Fred Liljegren and Delmer Schmidt placing a Veteran’s Star at AW Perkins’ grave.

On a small hill north of Parkers Prairie, on the property of Demer Schmidt, is a solitary government issue limestone grave marker. There lies the body of A.W. Perkins, who fought for the Union for the entirety of the Civil War. This past week The Parkers Prairie History Club, along with Mr. Schmidt, placed a Veteran’s Star at this site to honor Mr. Perkin’s service.


According to the Otter Tail County Historical Society, Perkins was 17 years old when he enlisted in October of 1861. Joining him at Fort Snelling were his father and two brothers. They served in the 4th Minnesota Infantry Company D, and their first stop was Fort Abercrombie in North Dakota. Their job was essentially to keep peace on the frontier between Native Americans and settlers. Needless to say, this is assignment was not what many of the men who signed up wanted. In March of 1862 the Company was sent to St. Louis.


The adventure that many of the enlistees sought came quickly at this point. After participating in the Battle of Corinth, a fight that came down to hand to hand combat before a Confederate retreat, The Siege of Vicksburg followed. This was another crucial Union victory orchestrated by Ulysses S. Grant. It was brutal, forcing the Confederate soldiers and civilians of the town to be reduced to eating dogs, cats, and rats. This was the last Confederate hold of the Mississippi River and ended at the same time as the Battle of Gettysburg, providing the Union two major victories.
Perkins then took part in William Tecumseh Sherman’s March to the Sea, destroying everything along the way and crippling the South.
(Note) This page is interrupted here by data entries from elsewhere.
-- ==== Sys2Proof/Tests/Slice0.lean ====
section
/-! SUPPORT. The model's own tests: the operand checks refuse what cannot occur, a few numbers the specification works out,
what a step of each family does on a small state, and, for every obligation with hypotheses, states that meet them, clause
by clause (`test_meets_<obligation>`). -/

namespace Sys2Proof.Tests
open Sys2Proof.Machine

/-! ### Frames -/

def frameOf (cls field : Nat) (station : BitVec 5) (payload : List Nat) : Frame :=
  { key := makeKey cls field station, payload := payload.map byte }

def heard (f : Frame) : Heard := { frame := f, stamp := 0 }
def sending (f : Frame) (retries : Nat) : TxFrame := { frame := f, state := .sending, retries := retries }
def queued (f : Frame) : TxFrame := { frame := f, state := .queued, retries := 0 }

/-- A TOWER_STATE of the own station. -/
def reportFrame : Frame := frameOf 5 0 1 (List.replicate 14 0)
def halt30 : Frame := frameOf 0 0 30 []
def resume30 : Frame := frameOf 0 1 30 []
def calendar30 : Frame := frameOf 4 48 30 [5, 6]
def park30 (carrier : Nat) : Frame := frameOf 4 96 30 [1, carrier]
def audit30 (first last : Nat) : Frame := frameOf 4 80 30 [1, first, last]
def adjust30 (slot : Nat) : Frame := frameOf 4 64 30 [1, slot / 256, slot % 256, 2, 0, 0, 0, 0, 0, 0, 0, 0, 0]
def setupEnd30 : Frame := frameOf 6 15 30 [1]

/-- A SETUP of each group. -/
def setup30 (group : Nat) : Frame := frameOf 6 group 30 (1 :: List.replicate (setupLength group - 1) 3)

def inbound30 (quantity : Nat) : Frame := frameOf 4 32 30 [0, 5, 0, 0, 1, quantity, 0, 100, 0, 10, 0, 1]
def order30 : Frame := frameOf 4 16 30 [1, 0, 8, 0, 0, 1, 4]

/-- The own BID of 7 for the first line, and BIDs of station 9 below and above it in the same round. -/
def ownBid : Frame := frameOf 3 7 1 [0, 0, 7, 1, 2]
def lowBid : Frame := frameOf 3 6 9 [0, 0, 7, 1, 2]
def highBid : Frame := frameOf 3 8 9 [0, 0, 7, 1, 2]
def pickClaim (station : BitVec 5) (quantity : Nat) : Frame := frameOf 2 0 station [0, 0, 7, 1, quantity, 6]
def storeClaim (station : BitVec 5) (quantity : Nat) : Frame := frameOf 2 0 station [128, 0, 5, 1, quantity, 6]
def relinquish (station : BitVec 5) : Frame := frameOf 2 1 station [0, 0, 7, 2, 0]
def intent (station : BitVec 5) : Frame := frameOf 1 0 station [0, 0, 7]
def bayClear20 : Frame := frameOf 1 16 20 [0, 0, 7]
def laneIdle20 : Frame := frameOf 1 32 20 []

theorem test_frames_join :
    ([reportFrame, halt30, resume30, calendar30, park30 35, audit30 35 0, adjust30 432, setupEnd30, inbound30 8, order30,
      ownBid, lowBid, highBid, pickClaim 9 2, pickClaim 1 2, storeClaim 9 2, storeClaim 1 2, relinquish 9, relinquish 1,
      intent 1, intent 9, bayClear20, laneIdle20].all (frameJoins 1)) = true ∧
      ([0, 1, 2, 3, 4, 5].all fun g => frameJoins 1 (setup30 g)) = true := by decide

/-! ### States the tests are about -/

/-- A running tower IN_SERVICE, its drive IDLE at carrier 0, its TOWER_STATE in the transmit queue. -/
def up : State :=
  ((State.reset.setControl { State.reset.control with
    service := .inService, reportOut := some .towerState, statePending := false }).setDrive
    { Drive.start with state := .idle, curtainCause := false }).setPort { State.reset.port with tx := [queued reportFrame] }

/-- A state with a frame at the head of its receive queue. -/
def handing (f : Frame) (s : State) : State := s.setPort { s.port with rx := [heard f] }

def driving (f : Drive → Drive) (s : State) : State := s.setDrive (f s.drive)
def facing (f : FaceUnit → FaceUnit) (s : State) : State := s.setFace (f s.face)
def serving (x : ServiceState) (s : State) : State := s.setControl { s.control with service := x }
def controlling (f : StationControl → StationControl) (s : State) : State := s.setControl (f s.control)
def porting (f : BusPort → BusPort) (s : State) : State := s.setPort (f s.port)
def pocketing (e : Pocket) (s : State) : State := s.setLanes { s.lanes with pockets := #v[e, .free] }
def contesting (f : ContestEngine → ContestEngine) (s : State) : State := s.setContests (f s.contests)
def planning (f : Planner → Planner) (s : State) : State := s.setPlanner (f s.planner)
def auditing (f : AuditUnit → AuditUnit) (s : State) : State := s.setAudit (f s.audit)
def cellAt (n : Nat) (c : Cell) (s : State) : State :=
  s.setStore { s.store with table := Memory.set n c s.store.table }
def booking (n : Nat) (r : SlotRecord) (s : State) : State := cellAt n { record := r, flipped := 0 } s
def queueing (q : List Task) (s : State) : State := planning (fun p => { p with queue := q }) s
def halted (s : State) : State := controlling (fun c => { c with halt := true }) s
def fullTx (s : State) : State := porting (fun p => { p with tx := List.replicate 8 (queued reportFrame) }) s

/-- The line of a face input has shown a level since time 0. -/
def showing (i : FaceInput) (high : Bool) (now : Timer) (s : State) : State :=
  (facing (fun f => { f with debounces := f.debounces.set i { line := some high, since := some 0 } }) s).setTimer now

def tyre : StockData := { article := 1, size := 0, weight := 100, dotWeek := 10, batch := 1 }
def held (state : SlotState) : SlotRecord := { state := state, stock := some tyre, reason := none, inbound := none }
def line0 : LineRef := { lane := 0, bay := 0, line := 0, order := 7 }
def task (work : TaskWork) (slot : Nat) (created : Timer) : Task :=
  { work := work, slot := slot, created := created, deferrals := 0, state := .waiting }

/-- A line of 4 tyres of article 1. -/
def lineOf (claimed delivered round : Nat) : OrderLine :=
  { article := 1, quantity := 4, mode := .loose, claimed := claimed, delivered := delivered, round := round,
    short := false, ownClaim := 0, ownDelivered := 0 }

/-- Lane 0 SYNCED with bay 0 OPEN for order 7 and this one line. -/
def ordered (l : OrderLine) (s : State) : State :=
  s.setLane 0 { synced := true, fill := l.delivered, ageList := [0],
                bays := #v[some { order := 7, lines := [l] }, none, none, none] }

/-- A contest record for the line. -/
def recordOf (state : ContestState) (bid claim : Option TxState) (ownHeard second : Bool) (lowest : Option Nat) : Contest :=
  { ref := .pick line0, round := 1, openedAt := 0, offered := none, bid := 7, quantity := 2, slots := [3, 4],
    lowest := lowest, ownHeard := ownHeard, secondChance := second, chancePassed := second, bidFrame := bid,
    claimFrame := claim, state := state }

def withRecord (c : Contest) (s : State) : State := contesting (fun e => { e with records := [c] }) s

def entryOf (state : EntryState) (intent : IntentStatus) (since : Option Timer) : PocketEntry :=
  { state := state, slot := 3, line := some line0, intent := intent, grantedAt := since, number := 0 }

/-- The state after a command. -/
def after (c : Instr) (s : State) : State :=
  match exec c s with
  | .next t => t
  | .fault _ => s
  | .refused _ => s

/-! ### Operand checks -/

theorem test_wf_frame_too_long_refused : (Instr.frameHeard (frameOf 5 1 2 (List.replicate 17 0))).wf = false := by decide
theorem test_wf_frame_station_0_refused : (Instr.frameHeard (frameOf 5 1 0 [])).wf = false := by decide
theorem test_wf_rival_station_31_refused : (Instr.idleBusContend (some (makeKey 0 0 31))).wf = false := by decide
theorem test_wf_errors_of_the_other_role_refused :
    (Instr.busError .check .transmitter).wf = false ∧ (Instr.busError .level .receiver).wf = false ∧
      (Instr.busError .ack .receiver).wf = false := by decide
theorem test_wf_accepts :
    (Instr.frameHeard (frameOf 5 1 30 (List.replicate 16 0))).wf = true ∧
      (Instr.idleBusContend (some (makeKey 0 0 1))).wf = true ∧ (Instr.idleBusContend none).wf = true ∧
      (Instr.busError .form .receiver).wf = true ∧ (Instr.busError .ack .transmitter).wf = true := by decide
theorem test_no_word_spells_a_command : decodeTableWord 8 0 = none ∧ up.withFetchWord 8 0 = up := ⟨rfl, rfl⟩

/-! ### Numbers of the specification -/

/-- The keys of the worked examples of chapter 9. -/
theorem test_keys :
    keyValue (makeKey 1 2 5) = 8261 ∧ keyValue (makeKey 2 1 5) = 16421 ∧ keyValue (makeKey 3 40 5) = 25861 ∧
      keyValue (makeKey 2 0 9) = 16393 := by decide

/-- The worked bids of chapter 5. -/
theorem test_bids : bidOf 148 226 = 33 ∧ bidOf 388 256 = 97 ∧ bidOf 2015 256 = 255 ∧ bidOf 1 256 = 0 := by decide

/-! ### Steps, starts and stops -/

theorem test_meets_StepRunsTheFrontCommand : (up.setPending [.txPlaceFreed, .halt]).pending = .txPlaceFreed :: [.halt] := rfl

def oneScan : Scan := { carrier := 2, image := List.replicate 12 false, reading := 1200, hadDue := true }

theorem test_meets_StepWithoutACommand :
    up.pending = [] ∧ (up.setPower .standby).isRunning = false ∧ (up.setPower .standby).pending = [] ∧
      up.isRunning = true ∧ up.firstDue = none ∧
      (auditing (fun a => { a with scans := [oneScan] }) up).firstDue = some .auditScan ∧
      State.reset.firstDue = some .txPlaceFreed := by decide

/-- A tyre of slot 3 claimed for the line, its PICK task the only one. -/
def picking : State :=
  queueing [task (.pick line0) 3 0] (booking 3 (held .pickClaimed) (ordered { lineOf 3 2 1 with ownClaim := 1 } up))

theorem test_meets_the_invariants :
    picking.tableOk = true ∧ picking.stockOk = true ∧ picking.confinementOk = true ∧ picking.brakeOk = true ∧
      picking.queueOk = true ∧ picking.boundsOk = true ∧ picking.lanesOk = true ∧ picking.pocketsOk = true ∧
      picking.ownClaimsOk = true ∧ picking.fairHead = true ∧ picking.setupOk = true ∧ picking.bidHoldOk = true ∧
      picking.contestsOk = true ∧ picking.taskOn 3 = some (task (.pick line0) 3 0) ∧
      (planning (fun p => { p with bidHold := true }) up).planner.bidHold = true ∧ up.contests.computing = none := by decide

theorem test_a_millisecond_passes : step picking = .next (picking.setTimer 1) := by rfl

theorem test_meets_ColdStartLaysOutTheStore : State.reset.recordAt 0 = SlotRecord.suspect .unverified := by decide

theorem test_meets_StartsTakeTheStartValues :
    State.reset.store.marker ≠ .lost ∧ (State.reset.setStore { StockStore.cold with marker := .lost }).store.marker = .lost ∧
      (StationControl.start .cold 30 2).strapsAccepted = true ∧ (StationControl.start .cold 31 0).strapsAccepted = false ∧
      (StationControl.start .cold 0 0).strapsAccepted = false ∧ (StationControl.start .cold 1 3).strapsAccepted = false := by
  decide

def markedAs (g : Geometry) (s : State) : State := s.setStore { s.store with marker := .intact (some g) }
def laidOut : State := markedAs { carriers := 8, rows := 1, columns := 1 } (booking 5 (held .outbound) up)

theorem test_meets_WarmStartBringsTheTableToRest :
    laidOut.tableOk = true ∧ laidOut.store.marker ≠ .lost ∧ 7 < laidOut.store.marker.slots ∧ 7 < maxPositions ∧
      laidOut.store.marker.slots ≤ 8 := by decide

theorem test_meets_StoppingKeepsOnlyTheStore :
    up.power ≠ .unpowered ∧ (up.power = .running ∨ up.power = .resetHeld) ∧ (up.setPower .resetHeld).power ≠ .unpowered ∧
      (up.setPower .standby).isRunning = false ∧ (Instr.halt ≠ .standby ∧ Instr.halt ≠ .resetAssert) ∧
      Instr.halt ≠ .markerLost := by decide

/-! ### The bus -/

def fullRx : State := porting (fun p => { p with rx := List.replicate 16 (heard halt30) }) up

theorem test_meets_FrameHeardJoinsTheQueue :
    up.isRunning = true ∧ up.onBus = true ∧ halt30.payload.length ≤ 16 ∧ frameJoins up.own halt30 = true ∧
      up.port.rx.length < rxCapacity ∧ up.port.headBusy = false ∧ (handing halt30 up).port.rx ≠ [] ∧
      frameJoins up.own (frameOf 4 96 30 [9, 1]) = false ∧ reportFrame.key.station = up.own ∧
      up.wouldOverflow reportFrame = false ∧ up.confinementOk = true ∧ fullRx.wouldOverflow halt30 = true ∧
      fullRx.listenOnly = false ∧ fullRx.port.headBusy = false := by decide

theorem test_meets_CountersFollowTheBus :
    up.isRunning = true ∧ up.onBus = true ∧ up.wouldOverflow halt30 = false ∧ halt30.payload.length ≤ 16 ∧
      reportFrame.key.station = up.own ∧ up.wouldOverflow reportFrame = false ∧ halt30.key.station ≠ up.own ∧
      State.reset.control.strapsAccepted = true ∧ State.reset.control.reportOut = none ∧ State.reset.txRoom = true ∧
      State.reset.control.statePending = true := by decide

/-- A record with its BID on the bus for the time after its retries. -/
def bidding (state : ContestState) (retries : Nat) : State :=
  withRecord (recordOf state (some .sending) (if state = .claiming then some .sending else none) true false none)
    (porting (fun p => { p with tx := [sending ownBid retries] }) up)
While the Historical Society was unable to find a cause of death, it is known that Perkins moved to Elmo Township to be with his parents and a younger brother, Abe Lincoln Perkins, who is buried on the same hill without a marker. This area was the frontier at the time, and death records were not always kept consistently. Gravestones were also not easy to get or afford during this time. However, Andrew Wattson Perkins was issued his marker for his service to the country.

Special thanks to Missy Hermes of the Otter Tail County Historical Society for researching A.W. Perkins and Delmer Schmidt  for allowing us access to his property and for joining us in honoring Perkins with his Veteran’s Star.